-- ==== Sys2Proof/Machine/Admission.lean ====
section
/-! DEFINITION. Admission, stage 2 of a command (30_encoding.md R104): it reads state and changes none. The table of
41_bus_address.md R140, the exclusion of 43_bus_pump.md R193, and the conditions of 20_memory.md R61,
41_bus_address.md R141 and 40_timebase.md R121. `none` admits. Where several reasons to refuse hold at once the first
one here is named (log 15). -/

namespace Sys2Proof.Machine

/-- The first reason of two. -/
def orElseRefuse (a b : Option Refusal) : Option Refusal :=
  match a with
  | some r => some r
  | none => b

/-- A reason that holds when a condition does. -/
def refuseIf (c : Bool) (r : Refusal) : Option Refusal := if c then some r else none

/-- No command may be in progress (30_encoding.md R104). -/
def admitAny (s : State) : Option Refusal := refuseIf s.cmd.isSome .reentrant

/-- Any bus command: none in progress, and no asynchronous write (43_bus_pump.md R193). -/
def admitBus (s : State) : Option Refusal :=
  orElseRefuse (admitAny s) (refuseIf s.bm.pact .pumpActive)

/-- Any bus command but BM_INIT: the bus master is enabled (41_bus_address.md R140). -/
def admitEnabled (s : State) : Option Refusal :=
  orElseRefuse (admitBus s) (refuseIf (!s.bm.en) .notEnabled)

/-- BM_INIT (41_bus_address.md R140, R141): before it has run, or in Idle, with a target clock. -/
def admitInit (s : State) : Option Refusal :=
  orElseRefuse (admitBus s)
    (orElseRefuse (refuseIf (s.bm.en && s.bm.phase != .idle) .wrongPhase)
      (refuseIf (s.ifc.arg0 == 0#32) .zeroTargetClock))

/-- START, RESTART, SCAN (R140): in every phase, unless a read is open. -/
def admitAddress (s : State) : Option Refusal :=
  orElseRefuse (admitEnabled s) (refuseIf s.bm.readOpen .readOpen)

/-- STOP (R140): not in Idle, and not while a read is open. -/
def admitStop (s : State) : Option Refusal :=
  orElseRefuse (admitEnabled s)
    (orElseRefuse (refuseIf (s.bm.phase == .idle) .wrongPhase) (refuseIf s.bm.readOpen .readOpen))

/-- WRITE (R140): in DataWrite, unless the pump was used. -/
def admitWrite (s : State) : Option Refusal :=
  orElseRefuse (admitEnabled s)
    (orElseRefuse (refuseIf (s.bm.phase != .dataWrite) .wrongPhase)
      (refuseIf (s.bm.txmode == .pump) .mixedStrategies))

/-- WRITE_BYTES (42_bus_data.md R171): as WRITE, and the range fits. -/
def admitWriteBytes (s : State) : Option Refusal :=
  orElseRefuse (admitWrite s) (refuseIf (!rangeFits s.ifc.arg0 s.ifc.arg1) .rangeWraps)

/-- WRITE_ASYNC (43_bus_pump.md R190): in DataWrite, unless polling was used, and the range fits. -/
def admitAsync (s : State) : Option Refusal :=
  orElseRefuse (admitEnabled s)
    (orElseRefuse (refuseIf (s.bm.phase != .dataWrite) .wrongPhase)
      (orElseRefuse (refuseIf (s.bm.txmode == .polling) .mixedStrategies)
        (refuseIf (!rangeFits s.ifc.arg0 s.ifc.arg1) .rangeWraps)))

/-- READ, READ_LAST (R140): in DataRead. -/
def admitRead (s : State) : Option Refusal :=
  orElseRefuse (admitEnabled s) (refuseIf (s.bm.phase != .dataRead) .wrongPhase)

/-- TB_NOW (40_timebase.md R121): the timebase runs. -/
def admitNow (s : State) : Option Refusal :=
  orElseRefuse (admitAny s) (refuseIf (!s.tb.run) .timebaseNotInitialised)

/-- Refuse, or go on. -/
def admitted (r : Option Refusal) (go : Host.Outcome State Fault Refusal) : Host.Outcome State Fault Refusal :=
  match r with
  | some reason => .refused reason
  | none => go

end Sys2Proof.Machine
end

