/-- A run takes one step and goes on. -/
theorem core_run_succ_eq_next {M : Host.Core} {n : Nat} {s t : M.State} (h : M.run (n + 1) s = .next t) :
    ∃ u, M.step s = .next u ∧ M.run n u = .next t := by
  rw [Host.Core.run] at h
  split at h
  next u hu => exact ⟨u, hu, h⟩
  next => cases h
  next => cases h

theorem run_inv {n : Nat} {s t : State} (h : s.Inv) (hrun : Host.Core.run core n s = .next t) : t.Inv := by
  induction n generalizing s with
  | zero =>
    cases hrun
    exact h
  | succ n ih =>
    obtain ⟨u, hu, hrest⟩ := core_run_succ_eq_next hrun
    exact ih (step_inv h hu) hrest

/-- Settles O52: every state of a run meets the invariant, and a view that the bus master stands for is not broken. -/
theorem traceKeepsTheProtocol : Obligations.TraceKeepsTheProtocol := by
  unfold Obligations.TraceKeepsTheProtocol
  exact fun s t n h hrun => (run_inv h hrun).traceLegal

/-! ## No fault -/

/-- What stands at a numbered step includes what its bus primitive requires. -/
theorem State.Inv.ready {s : State} (h : s.Inv) : s.Ready := by
  intro c hcmd
  have hstands := h.stands
  rw [hcmd] at hstands
  obtain ⟨-, hc⟩ := hstands
  have hwif : s.bm.phase = .dataWrite → s.bm.inflight = .none → s.bm.wif = true := fun hphase hin =>
    (h.settled.writeReady (h.sound.agrees.enabled_of_data (.inl hphase)) hphase).resolve_left (by simp [hin])
  cases c
  case write b at_ =>
    cases at_
    case send => exact ⟨hc.1, fun _ => hwif hc.1 hc.2.2⟩
    all_goals exact ⟨hc.1, nofun⟩
  case writeBytes ptr len i at_ =>
    cases at_
    case send => exact ⟨hc.1, fun _ => hwif hc.1 hc.2.2.1⟩
    all_goals exact ⟨hc.1, nofun⟩
  case read at_ =>
    cases at_
    case form => trivial
    all_goals exact hc
  case readLast at_ =>
    cases at_
    case form => trivial
    case zero => exact hc
    case wait => exact hc.1
    all_goals exact ⟨hc.1, hc.2.1⟩
  all_goals trivial

theorem exec_ne_fault (i : Instr) (s : State) (f : Fault) : exec i s ≠ .fault f := by
  intro hf
  cases ha : admits i s
  · obtain ⟨r, hr⟩ := exec_refused_of_not_admits ha
    cases hf.symm.trans hr
  · obtain ⟨t, ht⟩ := exec_next_of_admits ha
    cases hf.symm.trans ht

theorem hostStep_ne_fault (a : HostAction) (s : State) (f : Fault) : hostStep a s ≠ .fault f := by
  cases a
  case command w =>
    rw [hostStep, hostCommand]
    split
    · nofun
    · exact exec_ne_fault _ s f
  case readStatus => nofun
  all_goals
    rw [hostStep, hostAccess]
    split <;> nofun

theorem envStep_ne_fault (e : EnvEvent) (s : State) (f : Fault) : envStep e s ≠ .fault f := by
  cases e
  case addr x =>
    rw [envStep, envAddr]
    split
    · nofun
    · split <;> nofun
  case data | recv => nofun

theorem pumpIsr_ne_fault {s : State} (h : s.Inv) (f : Fault) : pumpIsr s ≠ .fault f := by
  unfold pumpIsr
  split
  case isFalse => nofun
  case isTrue hen =>
    obtain ⟨hwif, -, hphase⟩ := h.pumping hen
    split
    · rw [pumpSend_of_ready hphase hwif]
      nofun
    · nofun
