/-- Two LOADs of one entry and one command value present the same train, in whatever states, and of blocks whatever else they hold:
what one appends is a prefix of what the other does (40_encoder_buffer.md section 1). That encoders which break their contract are
admitted, with a free count and no free train, is the model's choice (log 4). -/
def Obligations.EqualLoadsPresentTheSameTrain : Prop :=
  ∀ (s s' t t' : State) (sel sel' : BitVec 4) (cmd : Cmd) (e : Encoder),
    encoderAt s.cfg sel = some e → encoderAt s'.cfg sel' = some e → s.status = .idle → s'.status = .idle →
    exec (.load sel cmd) s = .next t → exec (.load sel' cmd) s' = .next t' →
    ∃ written written', t.buf = s.buf ++ written ∧ t'.buf = s'.buf ++ written' ∧
      (written <+: written' ∨ written' <+: written)

/-- Any number of buffer-level loads within capacity leaves the old durations and then every train in order
(40_encoder_buffer.md section 2). -/
def Obligations.LoadsWithinCapacityConcatenate : Prop :=
  ∀ (loads : List (Encoder × Cmd)) (s : State), (∀ p ∈ loads, KeepsContract p.1) →
    (loads.map fun p => (train p.1 p.2).length).sum ≤ s.cfg.capacity.toNat - s.cursor.toNat →
    ∃ t, pbLoadAll loads s = .next t ∧ t.buf = s.buf ++ loads.flatMap (fun p => train p.1 p.2) ∧
      t.cursor.toNat = s.cursor.toNat + (loads.map fun p => (train p.1 p.2).length).sum ∧
      t.counter = s.counter ∧ t.pinEn = s.pinEn ∧ t.responses = s.responses

/-! ## TICK and the pin -/

/-- R89: TICK advances the counter with wrap, drives the pin from the status at the new counter, answers that status and changes
nothing else. -/
def Obligations.TickAdvancesAndReports : Prop :=
  ∀ s : State, exec .tick s = .next
    { s with
      counter := (s.counter + 1) % 2 ^ s.cfg.width
      pinEn := decide (status s.cfg.width s.buf ((s.counter + 1) % 2 ^ s.cfg.width) = .transmit true)
      pinTrace := s.pinTrace ++
        [decide (status s.cfg.width s.buf ((s.counter + 1) % 2 ^ s.cfg.width) = .transmit true)]
      responses := s.responses ++
        [.word (statusCode (status s.cfg.width s.buf ((s.counter + 1) % 2 ^ s.cfg.width)))] }

/-- R50: the code of TICK's response names the status, its upper bits are zero, and the pin level is `rw[1] AND rw[0]`. -/
def Obligations.TickResponseCodesTheStatus : Prop :=
  ∀ s : State, ∃ t rw, exec .tick s = .next t ∧ t.responses = s.responses ++ [.word rw] ∧
    (t.status = .idle ↔ rw.toNat = 0) ∧ (t.status = .error ↔ rw.toNat = 1) ∧
    (t.status = .transmit false ↔ rw.toNat = 2) ∧ (t.status = .transmit true ↔ rw.toNat = 3) ∧
    rw.toNat / 4 = 0 ∧ t.pinEn = (rw.getLsbD 1 && rw.getLsbD 0)

/-- R90: TICK drives the pin once, high exactly for `Transmit(true)`; NEW drives it low once; no other command calls it. -/
def Obligations.OnlyTickAndNewDriveThePin : Prop :=
  ∀ (i : Instr) (s t : State), exec i s = .next t →
    (i = .tick → (t.pinEn = true ↔ t.status = .transmit true) ∧ t.pinTrace = s.pinTrace ++ [t.pinEn]) ∧
    (i = .new → t.pinEn = false ∧ t.pinTrace = s.pinTrace ++ [false]) ∧
    (i ≠ .tick → i ≠ .new → t.pinEn = s.pinEn ∧ t.pinTrace = s.pinTrace)

/-- TICK advances the counter modulo `2^W`, an accepted LOAD and NEW set it to 0, no other command touches it (10_state.md
section 1). -/
def Obligations.CounterIsWrittenAsListed : Prop :=
  ∀ (i : Instr) (s t : State), exec i s = .next t →
    (i = .tick → t.counter = (s.counter + 1) % 2 ^ s.cfg.width) ∧
    (i = .new → t.counter = 0) ∧
    (∀ sel cmd, i = .load sel cmd →
      (s.status = .idle → t.counter = 0) ∧ (s.status ≠ .idle → t.counter = s.counter)) ∧
    (i = .reset ∨ i = .len ∨ i = .buffer ∨ (∃ index, i = .get index) → t.counter = s.counter)

/-! ## GET, LEN and BUFFER -/

/-- R92, R65 and R51: GET answers the valid bit and the duration below the cursor, 0 at and above it, and changes nothing. -/
def Obligations.GetAnswersTheDurationOrNone : Prop :=
  ∀ (s : State) (index : Word), ∃ rw : Word64,
    exec (.get index) s = .next { s with responses := s.responses ++ [.word rw] } ∧
    (index.toNat < s.cursor.toNat → rw.toNat = 2 ^ 32 + (s.storage.read index.toNat).toNat) ∧
    (s.cursor.toNat ≤ index.toNat → rw.toNat = 0)

/-- R93 and R52: LEN answers the cursor, zero-extended, and changes nothing. -/
def Obligations.LenAnswersTheCursor : Prop :=
  ∀ s : State, ∃ rw : Word64,
    exec .len s = .next { s with responses := s.responses ++ [.word rw] } ∧ rw.toNat = s.cursor.toNat

/-- R94, R53 and R66: BUFFER answers the `cursor` valid durations in index order and changes nothing. -/
def Obligations.BufferAnswersTheValidDurations : Prop :=
  ∀ s : State, ∃ ws : List Word,
    exec .buffer s = .next { s with responses := s.responses ++ [.list ws] } ∧
    ws.length = s.cursor.toNat ∧ ∀ k, (h : k < ws.length) → ws[k] = s.storage.read k

/-- A LOAD's durations are what a GET after it answers, and after a RESET, in any state, GET answers `None` for every index
(20_memory.md section 3). -/
def Obligations.GetReadsWhatLoadWrote : Prop :=
  (∀ (s t : State) (sel : BitVec 4) (cmd : Cmd) (e : Encoder) (k : Nat) (index : Word),
    encoderAt s.cfg sel = some e → KeepsContract e → s.status = .idle → exec (.load sel cmd) s = .next t →
    index.toNat = s.cursor.toNat + k → k < s.cfg.capacity.toNat - s.cursor.toNat →
    (h : k < (train e cmd).length) →
    exec (.get index) t = .next { t with responses := t.responses ++ [.word (1#32 ++ (train e cmd)[k])] }) ∧
  ∀ s : State, ∃ u, exec .reset s = .next u ∧
    ∀ index, exec (.get index) u = .next { u with responses := u.responses ++ [.word 0] }

/-! ## The status -/

/-- R74 and R82: the status of a buffer at an elapsed value, its checks in their order, the segment as the least `k` with
`e <= B(k+1)`. -/
def Obligations.StatusFollowsTheRule : Prop :=
  ∀ (W : Nat) (buf : List Word) (e : Nat),
    (buf = [] → status W buf e = .idle) ∧
    (buf ≠ [] → (∃ d ∈ buf, d.toNat = 0) ∨ 2 ^ W - 2 < (buf.map BitVec.toNat).sum → status W buf e = .error) ∧
    (buf ≠ [] → (∀ d ∈ buf, d.toNat ≠ 0) → (buf.map BitVec.toNat).sum ≤ 2 ^ W - 2 →
      ((buf.map BitVec.toNat).sum < e → status W buf e = .idle) ∧
      (∀ i, i < buf.length → e ≤ ((buf.take (i + 1)).map BitVec.toNat).sum →
        (∀ k, k < i → ((buf.take (k + 1)).map BitVec.toNat).sum < e) →
        status W buf e = .transmit (i % 2 == 0)))

/-- R78: `Error` exactly for a nonempty buffer with a zero duration or a total above `2^W - 2`, at every elapsed value; and no
TICK enables the pin for it. -/
def Obligations.ErrorExactlyForMalformedTrains : Prop :=
  (∀ (W : Nat) (buf : List Word) (e : Nat),
    status W buf e = .error ↔ buf ≠ [] ∧ ((∃ d ∈ buf, d.toNat = 0) ∨ 2 ^ W - 2 < (buf.map BitVec.toNat).sum)) ∧
  ∀ s : State, s.buf ≠ [] → ((∃ d ∈ s.buf, d.toNat = 0) ∨ 2 ^ s.cfg.width - 2 < (s.buf.map BitVec.toNat).sum) →
    ∃ t, exec .tick s = .next t ∧ t.status = .error ∧ t.pinEn = false

/-- `Idle` exactly for an empty buffer, or for one that is not malformed with the elapsed value past its total
(41_pulse_sender.md section 3). -/
def Obligations.IdleExactlyWhenEmptyOrPastTheEnd : Prop :=
  ∀ (W : Nat) (buf : List Word) (e : Nat),
    status W buf e = .idle ↔ buf = [] ∨ (WellTimed W buf ∧ total buf < e)

/-- Segment `i` holds exactly the elapsed values after `B(i)` up to `B(i+1)`, and 0 lies in segment 0; even segments are marks
(41_pulse_sender.md section 2). -/
def Obligations.SegmentGivesItsParity : Prop :=
  ∀ (W : Nat) (buf : List Word) (e i : Nat), WellTimed W buf → i < buf.length →
    boundary buf i < e ∨ (e = 0 ∧ i = 0) → e ≤ boundary buf (i + 1) →
    status W buf e = .transmit (i % 2 == 0)

/-- R84: with a well-timed train, the elapsed values 0 to `buf[0]` are a mark, the rest follows the segments, and the TICK that
wraps the counter to 0 answers `Transmit(true)` and drives the pin high. -/
def Obligations.WrapToZeroIsTheFirstMark : Prop :=
  (∀ (W : Nat) (d : Word) (ds : List Word) (e : Nat), WellTimed W (d :: ds) →
    (e ≤ d.toNat → status W (d :: ds) e = .transmit true) ∧
    ∀ i, i < ds.length → boundary (d :: ds) (i + 1) < e → e ≤ boundary (d :: ds) (i + 2) →
      status W (d :: ds) e = .transmit (i % 2 == 1)) ∧
  ∀ s : State, s.buf ≠ [] → WellTimed s.cfg.width s.buf → s.counter + 1 = 2 ^ s.cfg.width →
    ∃ t, exec .tick s = .next t ∧ t.counter = 0 ∧ t.pinEn = true ∧ t.responses = s.responses ++ [.word 3]

/-! ## Runs -/

/-- `k` TICKs advance the counter by `k` modulo `2^W` and leave the buffer alone (10_state.md section 1). -/
def Obligations.TicksAdvanceTheCounter : Prop :=
  ∀ (k : Nat) (s : State), s.counter < 2 ^ s.cfg.width →
    ∃ t, runFor k (s.withProgram (ticks k)) = .next t ∧ t.counter = (s.counter + k) % 2 ^ s.cfg.width ∧
      t.cursor = s.cursor ∧ t.storage = s.storage ∧ t.stream = s.stream ∧ t.responses.length = s.responses.length + k ∧
      t.pinTrace.length = s.pinTrace.length + k

/-- A train loaded into an empty buffer is sent segment by segment: after the LOAD, as many TICKs as its total answer and drive
exactly its marks and spaces, each for its duration (41_pulse_sender.md sections 2 and 3). -/
def Obligations.LoadedTrainIsSentSegmentBySegment : Prop :=
  ∀ (s : State) (sel : BitVec 4) (cmd : Cmd) (e : Encoder) (buf : List Word),
    encoderAt s.cfg sel = some e → KeepsContract e → s.cursor = 0 →
    buf = (train e cmd).take s.cfg.capacity.toNat → buf ≠ [] → WellTimed s.cfg.width buf →
    ∃ t, runFor (1 + total buf) (s.withProgram (.load sel cmd :: ticks (total buf))) = .next t ∧
      t.responses = s.responses ++ (waveform true buf).map transmitResponse ∧
      t.pinTrace = s.pinTrace ++ waveform true buf ∧
      t.counter = total buf ∧ t.buf = buf ∧ t.stream = s.stream

/-- Of the TICKs that send a train, exactly as many drive the pin high as its marks last (41_pulse_sender.md section 3). -/
def Obligations.PinIsHighForExactlyTheMarks : Prop :=
  ∀ s : State, s.buf ≠ [] → WellTimed s.cfg.width s.buf → s.counter = 0 →
    ∃ t levels, runFor (total s.buf) (s.withProgram (ticks (total s.buf))) = .next t ∧
      t.pinTrace = s.pinTrace ++ levels ∧ levels.length = total s.buf ∧ levels.count true = markTime s.buf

+--

> **THE PROBLEM**: Determine how many lines of the material above contain "progress", and give that number with no other words.

> **ANSWER BOX**: 2